Después de la muerte de mi padre, en Mississippi, en 1960, me enviaban a pasar los veranos con mis abuelos, en Little Rock. Mi abuelo, que se llamaba Ben Shelley, un hombre gordo y de genio vivo, dirigía un hotel elegante y grande para la época, destinado a asistentes a convenciones en el centro de Arkansas, junto al río: el Hotel Marion. En sus habitaciones los políticos cerraban acuerdos. El cuerpo legislativo era nuestro huésped durante la temporada de sesiones. Entonces iban al hotel personajes famosos, como Roy Rogers, el presidente Truman o Sammy Snead. En el vestíbulo había un estanque de peces de colores con azulejos y empleados negros y de uniforme verde que se encargaban de ayudar a los huéspedes a instalarse en las plantas superiores. Piénsese en el Peabody de Memphis o en el Brown Palace de Denver, reducidos a las dimensiones correspondientes a una ciudad menos importante.

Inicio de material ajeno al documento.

-- ==== Sys2Proof/Tests/Slice0.lean ====
section
/-! SUPPORT. The model's own tests: ill-formed terms, words written out from the spec's encodings, single steps on small states, and the witnesses of the statements' hypotheses. -/

namespace Sys2Proof.Tests

set_option Elab.async false

open Sys2Proof Sys2Proof.Machine

/-! WellFormed refuses -/

/-- A header without destinations. -/
def hd (m : BitVec 2) : NodeHd := ⟨m, 0, ⟨3, 0, 0, 0⟩, ⟨3, 0, 0, 0⟩⟩

/-- An empty literal of format V. -/
def v0 : LitV := ⟨0, 0, 0, 0, 0⟩
/-- An empty literal of format M. -/
def m0 : LitM := ⟨0, 0, 0, 0⟩
/-- An empty literal of format P. -/
def p0 : LitP := ⟨0, 0, 0, 0, 0⟩

/-- R269: an atomic's SEM, SCOPE and SIZE; a plain atomic names core scope; a fence names an ordering; XFENCE a scope. -/
theorem test_wf_ordering :
    (Instr.amadd ⟨0, 0⟩ 1 2 3 5 1 2).wf = false ∧ (Instr.amswp ⟨0, 0⟩ 1 2 3 1 0 2).wf = false ∧ (Instr.amcas ⟨0, 0⟩ 1 2 3 1 6 2).wf = false ∧
    (Instr.ammax ⟨0, 0⟩ 1 2 3 1 1 1).wf = false ∧ (Instr.ammin ⟨0, 0⟩ 1 2 3 0 2 2).wf = false ∧ (Instr.fence ⟨0, 0⟩ 0 1).wf = false ∧
    (Instr.fence ⟨0, 0⟩ 5 1).wf = false ∧ (Instr.fence ⟨0, 0⟩ 1 7).wf = false ∧ (Instr.xfence ⟨0, 0⟩ 0 1 0).wf = false ∧
    (Instr.dlq ⟨0, 0⟩ 1 4 0).wf = false := by decide

/-- R260, R267: the match mode of each steering node, and the reserved bits of a destination with PORT 11. -/
theorem test_wf_node_header :
    (Instr.dup ⟨0, 0, ⟨3, 1, 0, 0⟩, ⟨3, 0, 0, 0⟩⟩).wf = false ∧ (Instr.dup ⟨0, 0, ⟨0, 0, 0, 0⟩, ⟨3, 0, 0, 1⟩⟩).wf = false ∧
    (Instr.steer (hd 0)).wf = false ∧ (Instr.select (hd 1)).wf = false ∧ (Instr.merge (hd 3)).wf = false ∧ (Instr.dup (hd 1)).wf = false ∧
    (Instr.sink (hd 2)).wf = false ∧ (Instr.cinc (hd 3)).wf = false ∧ (Instr.center (hd 2)).wf = false ∧ (Instr.cexit (hd 3)).wf = false ∧
    (Instr.loopn (hd 3) 0).wf = false ∧ (Instr.loopn (hd 1) 1).wf = false ∧ (Instr.invar (hd 1)).wf = false ∧ (Instr.purgen (hd 3)).wf = false ∧
    (Instr.gate (hd 0)).wf = false ∧ (Instr.join (hd 0)).wf = false ∧ (Instr.barv (hd 3) 0 0).wf = false ∧ (Instr.qpop (hd 1)).wf = false ∧
    (Instr.qtry (hd 1)).wf = false ∧ (Instr.eos (hd 1)).wf = false := by decide

/-- R267, R329 to R331: the match mode and the literal of each scalar node. -/
theorem test_wf_scalar_literal :
    (Instr.sadd (hd 1) 1).wf = false ∧ (Instr.ssub (hd 3) 0).wf = false ∧ (Instr.smul (hd 1) 1).wf = false ∧ (Instr.sand (hd 2) 0).wf = false ∧
    (Instr.sor (hd 1) 1).wf = false ∧ (Instr.sxor (hd 1) 1).wf = false ∧ (Instr.sshl (hd 1) 1).wf = false ∧ (Instr.sshr (hd 1) 1).wf = false ∧
    (Instr.ssra (hd 1) 1).wf = false ∧ (Instr.smin (hd 1) 1).wf = false ∧ (Instr.smax (hd 1) 1).wf = false ∧ (Instr.scmp (hd 0) 0).wf = false ∧
    (Instr.scmp (hd 1) 6).wf = false ∧ (Instr.ssel (hd 1)).wf = false ∧ (Instr.sconst (hd 1) 0).wf = false ∧ (Instr.skrd (hd 1) 0).wf = false ∧
    (Instr.sfadd (hd 1) 1).wf = false ∧ (Instr.sfmul (hd 1) 1).wf = false ∧ (Instr.scvt (hd 1) v0).wf = false ∧
    (Instr.scvt (hd 0) { v0 with rnd := 5 }).wf = false ∧ (Instr.scvt (hd 0) { v0 with kc := 1 }).wf = false ∧
    (Instr.scvt (hd 0) { v0 with md := 64 }).wf = false ∧ (Instr.scvt (hd 0) { v0 with md := 17 }).wf = false ∧
    (Instr.scvt (hd 0) { v0 with ofmt := 1, md := 32 }).wf = false := by decide

/-- R333 to R341: the match mode and the literal of each vector node. -/
theorem test_wf_vector_literal :
    (Instr.vadd (hd 0) v0).wf = false ∧ (Instr.vsub (hd 1) { v0 with rnd := 5 }).wf = false ∧ (Instr.vmul (hd 1) { v0 with kc := 1 }).wf = false ∧
    (Instr.vfma (hd 1) v0).wf = false ∧ (Instr.vmax (hd 1) { v0 with kd := 1 }).wf = false ∧ (Instr.vmin (hd 1) { v0 with md := 1 }).wf = false ∧
    (Instr.vabs (hd 1) v0).wf = false ∧ (Instr.vscl (hd 0) { v0 with md := 1 }).wf = false ∧ (Instr.vmov (hd 0) { v0 with kc := 1 }).wf = false ∧
    (Instr.vexp2 (hd 0) { v0 with kd := 1 }).wf = false ∧ (Instr.vlog2 (hd 0) { v0 with md := 1 }).wf = false ∧ (Instr.vrcp (hd 1) v0).wf = false ∧
    (Instr.vrsq (hd 1) v0).wf = false ∧ (Instr.vcvt (hd 0) { v0 with md := 16 }).wf = false ∧ (Instr.vbscale (hd 1) { v0 with md := 2 }).wf = false ∧
    (Instr.vquant (hd 0) { v0 with md := 3 }).wf = false ∧ (Instr.vquant (hd 1) { v0 with md := 0 }).wf = false ∧
    (Instr.vquant (hd 0) { v0 with md := 4 }).wf = false ∧ (Instr.vquant (hd 0) { v0 with ofmt := 3, md := 1 }).wf = false ∧
    (Instr.vrowmax (hd 1) v0).wf = false ∧ (Instr.vrowsum (hd 0) { v0 with md := 1 }).wf = false ∧ (Instr.vsmx (hd 0) { v0 with ofmt := 1 }).wf = false ∧
    (Instr.vsmx (hd 0) { v0 with md := 64 }).wf = false ∧ (Instr.vsmx (hd 1) { v0 with md := 1 }).wf = false ∧
    (Instr.vsmxf (hd 0) { v0 with md := 16 }).wf = false ∧ (Instr.vsmxf (hd 1) { v0 with md := 1 }).wf = false ∧ (Instr.vtrans (hd 1) v0).wf = false ∧
    (Instr.vsel (hd 1) v0).wf = false ∧ (Instr.vcmp (hd 1) { v0 with md := 6 }).wf = false ∧ (Instr.vclamp (hd 1) v0).wf = false ∧
    (Instr.vbcast (hd 0) { v0 with md := 2 }).wf = false ∧ (Instr.vzero (hd 1) v0).wf = false := by decide

/-- R347 to R356, R363 to R368: the match mode and the literal of each matrix and sum-product node. -/
theorem test_wf_matrix_sum_product_literal :
    (Instr.mclaim (hd 0) { m0 with md := 128 }).wf = false ∧ (Instr.mrel (hd 0) { m0 with ofmt := 1 }).wf = false ∧
    (Instr.mldb (hd 0) { m0 with md := 1 }).wf = false ∧ (Instr.mbcb (hd 0) { m0 with rnd := 1 }).wf = false ∧
    (Instr.msel (hd 1) { m0 with slot := 1 }).wf = false ∧ (Instr.msel (hd 0) { m0 with md := 128 }).wf = false ∧
    (Instr.mma (hd 0) { m0 with md := 256 }).wf = false ∧ (Instr.mma (hd 0) { m0 with md := 129 }).wf = false ∧
    (Instr.mma (hd 0) { m0 with slot := 1, md := 128 }).wf = false ∧ (Instr.mmas (hd 0) m0).wf = false ∧ (Instr.mzero (hd 0) { m0 with slot := 1 }).wf = false ∧
    (Instr.mdrn (hd 0) { m0 with md := 8 }).wf = false ∧ (Instr.mdrn (hd 0) { m0 with ofmt := 1, md := 1 }).wf = false ∧
    (Instr.mdrn (hd 0) { m0 with rnd := 5 }).wf = false ∧ (Instr.msave (hd 0) { m0 with md := 1 }).wf = false ∧ (Instr.mrest (hd 1) m0).wf = false ∧
    (Instr.spld (hd 0) { p0 with shape := 1 }).wf = false ∧ (Instr.spld (hd 0) { p0 with md := 2 }).wf = false ∧
    (Instr.spst (hd 0) { p0 with md := 6 }).wf = false ∧ (Instr.spst (hd 0) { p0 with md := 8 }).wf = false ∧
    (Instr.spw (hd 1) { p0 with idx := 1 }).wf = false ∧ (Instr.spup (hd 0) { p0 with bank := 1 }).wf = false ∧
    (Instr.spup (hd 0) { p0 with md := 2 }).wf = false ∧ (Instr.spdn (hd 0) { p0 with md := 8 }).wf = false ∧ (Instr.spmax (hd 0) { p0 with md := 2 }).wf = false ∧
    (Instr.sparg (hd 0) { p0 with md := 4 }).wf = false ∧ (Instr.spnrm (hd 0) p0).wf = false ∧ (Instr.spnrm (hd 0) { p0 with spm := 1, md := 1024 }).wf = false ∧
    (Instr.spcvt (hd 0) p0).wf = false ∧ (Instr.spzero (hd 0) { p0 with md := 1024 }).wf = false := by decide

/-- R372 to R389: the match mode and the literal of each memory and exchange node; a barrier lies inside its buffer. -/
theorem test_wf_memory_exchange_literal :
    (Instr.aload (hd 1) ⟨0, 0⟩).wf = false ∧ (Instr.astore (hd 0) ⟨1, 0⟩).wf = false ∧ (Instr.agath (hd 1) ⟨0, 0⟩).wf = false ∧
    (Instr.ascat (hd 1) ⟨1, 0⟩).wf = false ∧ (Instr.acfg (hd 1) ⟨0, 0⟩).wf = false ∧ (Instr.aeos (hd 0) ⟨2, 0⟩).wf = false ∧
    (Instr.wld (hd 1) ⟨0, 0⟩).wf = false ∧ (Instr.wst (hd 0) ⟨0, 0⟩).wf = false ∧ (Instr.rld (hd 1) ⟨7, 0, 0⟩).wf = false ∧
    (Instr.rld (hd 1) ⟨0, 1, 0⟩).wf = false ∧ (Instr.rst (hd 3) ⟨7, 0, 0⟩).wf = false ∧ (Instr.rst (hd 3) ⟨0, 1, 0⟩).wf = false ∧
    (Instr.ratom (hd 3) ⟨13, 0, 0⟩).wf = false ∧ (Instr.rfen (hd 1)).wf = false ∧ (Instr.smsend (hd 1) ⟨0, 0, 0⟩).wf = false ∧
    (Instr.smrecv (hd 0) ⟨0, 1, 0⟩).wf = false ∧ (Instr.claunch (hd 1) 0).wf = false ∧ (Instr.crecv (hd 1) 0).wf = false ∧
    (Instr.fencex (hd 0) ⟨0, 0, 6⟩).wf = false ∧ (Instr.tbarv (hd 0) ⟨0, 0x60000⟩).wf = false ∧ (Instr.tbarv (hd 0) ⟨1, 0x30000⟩).wf = false ∧
    (Instr.tbarv (hd 0) ⟨2, 0x18000⟩).wf = false ∧ (Instr.tbarv (hd 0) ⟨3, 0⟩).wf = false ∧ (Instr.tbarv (hd 0) ⟨2, 0x17FFF⟩).wf = true := by decide

/-! Words written out from the encoding tables (R260 to R271), every field at a value that names its own bits -/

/-- R271: the ALU group; RD 30, RA 13, RB 21. -/
theorem test_words_alu :
    decodeWord 0x0379B500 = .ok (.add ⟨1, 2⟩ 30 13 21) ∧
    decodeWord 0x0379B501 = .ok (.sub ⟨1, 2⟩ 30 13 21) ∧
    decodeWord 0x0379B502 = .ok (.and ⟨1, 2⟩ 30 13 21) ∧
    decodeWord 0x0379B503 = .ok (.or ⟨1, 2⟩ 30 13 21) ∧
    decodeWord 0x0379B504 = .ok (.xor ⟨1, 2⟩ 30 13 21) ∧
    decodeWord 0x0379B505 = .ok (.sll ⟨1, 2⟩ 30 13 21) ∧
    decodeWord 0x0379B506 = .ok (.srl ⟨1, 2⟩ 30 13 21) ∧
    decodeWord 0x0379B507 = .ok (.sra ⟨1, 2⟩ 30 13 21) ∧
    decodeWord 0x0379B508 = .ok (.slt ⟨1, 2⟩ 30 13 21) ∧
    decodeWord 0x0379B509 = .ok (.sltu ⟨1, 2⟩ 30 13 21) ∧
    decodeWord 0x0379B50A = .ok (.mul ⟨1, 2⟩ 30 13 21) ∧
    decodeWord 0x0379B50B = .ok (.mulh ⟨1, 2⟩ 30 13 21) ∧
    decodeWord 0x0379B50C = .ok (.mulhu ⟨1, 2⟩ 30 13 21) ∧
    decodeWord 0x0379B50D = .ok (.min ⟨1, 2⟩ 30 13 21) ∧
    decodeWord 0x0379B50E = .ok (.max ⟨1, 2⟩ 30 13 21) :=
  by and_intros <;> rfl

En aquella época yo disponía de tiempo libre. Tenía dieciséis años. Era verano y no había clases. Un muchacho de dieciséis años, huérfano reciente de padre, se adapta asombrosamente bien a un gran hotel regentado por su familia y encuentra siempre la manera de meterse en problemas de naturaleza previsible. Había curiosidades al alcance de la mano. Y yo estaba dispuesto a no desaprovecharlas. La mayor parte del tiempo no se sabía dónde estaba o qué estaría haciendo. Se esforzaron en ponerme a trabajar. Eludí casi todos los intentos. Hoy enviarían a los chicos a la escuela militar, a un centro de estudios de matemáticas, a una liguilla ininterrumpida o simplemente les suministrarían tranquilizantes. Pero lo que hizo mi abuelo, cuando la idea del trabajo fracasó, fue dejarme bajo el cuidado de tres de sus empleados negros: el sonriente Sedric Bowe, amable y encantador, que no hacía mucho había dejado el ejército y tenía siempre un ojo avizor para las señoras; el serio, digno jefe de comedor, el señor O. Q. Jones, siempre de traje negro y agente funerario a tiempo parcial, que me llevaba a pescar al lago Conway y me regañaba cuando no pescaba como él; y, finalmente, Chester Matthews, el jefe de botones del hotel, pulcro y de lenguaje claro y conciso, con su galón dorado en el hombro del uniforme de sarga, que se dirigía con mordacidad a su cuerpo de mozos y se iba de vacaciones a Saint Louis y a Chicago, donde jugaba al golf en los campos públicos que esas ilustradas ciudades ofrecían a la gente de todos los colores.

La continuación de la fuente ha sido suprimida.